# Monster Energy Drinks...



## scottro202 (Oct 31, 2009)

So, last night I went to a lock-in at my friend's church. We basically just hang out around the church all night. Me and 5 of my friends stayed up ALL night, with the help of Monster energy drinks. 

It was awful. I've drankin them, but not often. I had 2 last night. I was "geeked up" as my dad put it. My hands were shaking a little, I couldn't sit still for more than 5 minutes, it was bad. I just slept for 6 hours, and I still feel a little "geeked up". 

I mean, I drink Cokes and stuff on the weekends, but nothing more than that usually.

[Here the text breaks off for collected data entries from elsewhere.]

-- ==== Sys2Proof/Config.lean ====
section
/-! DEFINITION. What one instance of the block fixes: the parameters of 00_scope.md R7 with their
default values, the fixed values of the spec, and the free values (opaque: nothing can be proved of
them). -/

namespace Sys2Proof.Config

/-- `LCID_SDU_MAX` (R7): the largest LCID that carries an SDU. -/
def lcidSduMax : Nat := 10

/-- `SAT_COUNT` = 2^18 - 1 (R7): the saturation value of a raw buffer count. -/
def satCount : Nat := 262143

/-- `PBR_INF` (R7): the "unlimited" prioritized bit rate. -/
def pbrInf : BitVec 32 := 0xFFFFFFFF

/-- The parameters of rule R7 that a configuration may set, and the OPEN parameter `BLOCK_BASE` (R76,
D3), which no rule reads. -/
structure Params where
  maxSubh : Nat
  maxTbBytes : Nat
  hdrReserve : Nat
  maxSubhRx : Nat
  bsrThresh : List Nat
  blockBase : Nat
  deriving DecidableEq, Repr, Inhabited

/-- Entries 0..29 of the default `BSR_THRESH` (R231). -/
def bsrThreshLow : List Nat :=
  [10, 12, 14, 17, 19, 22, 26, 31, 36, 42,
   49, 57, 67, 78, 91, 107, 125, 146, 171, 200,
   234, 274, 321, 376, 440, 515, 603, 706, 826, 967]

/-- Entries 30..61 of the default `BSR_THRESH` (R231). -/
def bsrThreshHigh : List Nat :=
  [1132, 1326, 1552, 1817, 2127, 2490, 2915, 3413, 3995, 4677,
   5476, 6411, 7505, 8787, 10287, 12043, 14099, 16507, 19325, 22624,
   26487, 31009, 36304, 42502, 49759, 58255, 68201, 79846, 93479, 109439,
   128125, 150000]

/-- The values rule R7 assumes unless a configuration says otherwise. -/
def Params.standard : Params where
  maxSubh := 20
  maxTbBytes := 32767
  hdrReserve := 7 * 20 + 2
  maxSubhRx := 20 + 3
  bsrThresh := bsrThreshLow ++ bsrThreshHigh
  blockBase := 0

/-- A threshold table is legal: 62 strictly increasing positive entries, the last below `SAT_COUNT`
(R230). -/
def legalThresh (t : List Nat) : Bool :=
  decide (t.length = 62 ∧ (0 :: t).Pairwise (· < ·) ∧ ∀ x ∈ t, x < satCount)

/-- The legal ranges of rule R7 and of 93_implementation_defined.md K1-K5. `MAX_SUBH_RX` is at most 63
because `DEC.NREC` has 6 bits (R33) (DEDUCED, log entry 3). -/
def Params.legal (p : Params) : Bool :=
  decide (1 ≤ p.maxSubh ∧ p.maxSubh ≤ 31) && decide (3 ≤ p.maxTbBytes ∧ p.maxTbBytes ≤ 32767)
    && decide (p.maxSubh + 2 ≤ p.maxSubhRx ∧ p.maxSubhRx ≤ 63) && legalThresh p.bsrThresh

/-- Answer of `SRC.read_pdu(lcid, req)` at free draw number `draw`, where no answer is scripted (R12):
any value. -/
opaque freeReadPdu (draw lcid req : Nat) : ReadAnswer

/-- Answer of `SRC.buffer_state(lcid)` at free draw number `draw`, where no answer is scripted (R12):
any non-negative count. -/
opaque freeBufferState (draw lcid : Nat) : Nat

/-- The buffers and tables whose reset value rule R39 leaves unspecified. -/
structure Contents where
  sub : Vector SubRec 32
  tbOut : Bytes
  decData : Bytes
  decRec : List DecRec
  msg3Bytes : Bytes
  deriving DecidableEq, Repr, Inhabited

/-- What SOFT_RESET leaves in the contents that rule R39 calls unspecified, at free draw `draw`. -/
opaque freeContents (draw : Nat) : Contents

/-- A host read of `TB_OUT` while `TB_VALID = 0` (R29, 93_implementation_defined.md U16). -/
opaque freeTbOutRead (draw pos : Nat) : Bytes

/-- A host read of `DEC.REC[j]` that names no record (R34, R355, U17, U18). -/
opaque freeDecRecRead (draw pos j : Nat) : DecRec

/-- A host read of `DEC.DATA` while `DEC.VALID = 0` (R34, R355, U17). -/
opaque freeDecDataRead (draw pos : Nat) : Bytes

end Sys2Proof.Config
end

Does anybody else get REALLY messed up from caffeine?


----------



## Jason (Oct 31, 2009)

Monsters are worse cause not only do they give you caffeine but a crap load of sugar as well.


----------



## scottro202 (Oct 31, 2009)

Well, I had the low-carb ones. But still, that stuff ain't good for you. 

2500mg of "energy blend"+Scotty=thread on ss.org about it all


----------



## Sindwulf (Oct 31, 2009)

I LOVE coffee. I can drink a whole pot and be fine but energy drinks in general are like meth to me.

My kidneys feel like they are failing and mad shakes. I don't have a problem with caffeine but something is in energy drinks that is just not right for human consumption. I do not have a big sweet tooth either so I wouldn't know what eating a shit load of sugar does.

Needless to say I won't be drinking any of those again!  but....

Monster Java "Black Russian," actually tastes edible and leaves me feeling okay.


----------



## djpharoah (Oct 31, 2009)

I remember having a Red Bull when they first came out. I was shaking like a crack head the entire evening. Since then if I need energy I'll get some sleep or break out a power nap.


----------



## Daemoniac (Oct 31, 2009)

Monster tastes like green snake lollies mixed with mouldy arse


----------



## Janiator (Oct 31, 2009)

Just slept 6 hours? I sleep about 6-4H every day, exept on weekends.
Am I the only one who thinks all energy drinks taste horrible?


----------



## Daemoniac (Oct 31, 2009)

Everyone thinks they taste horrible at first. The ones that keep drinking them (like me) are just addicted.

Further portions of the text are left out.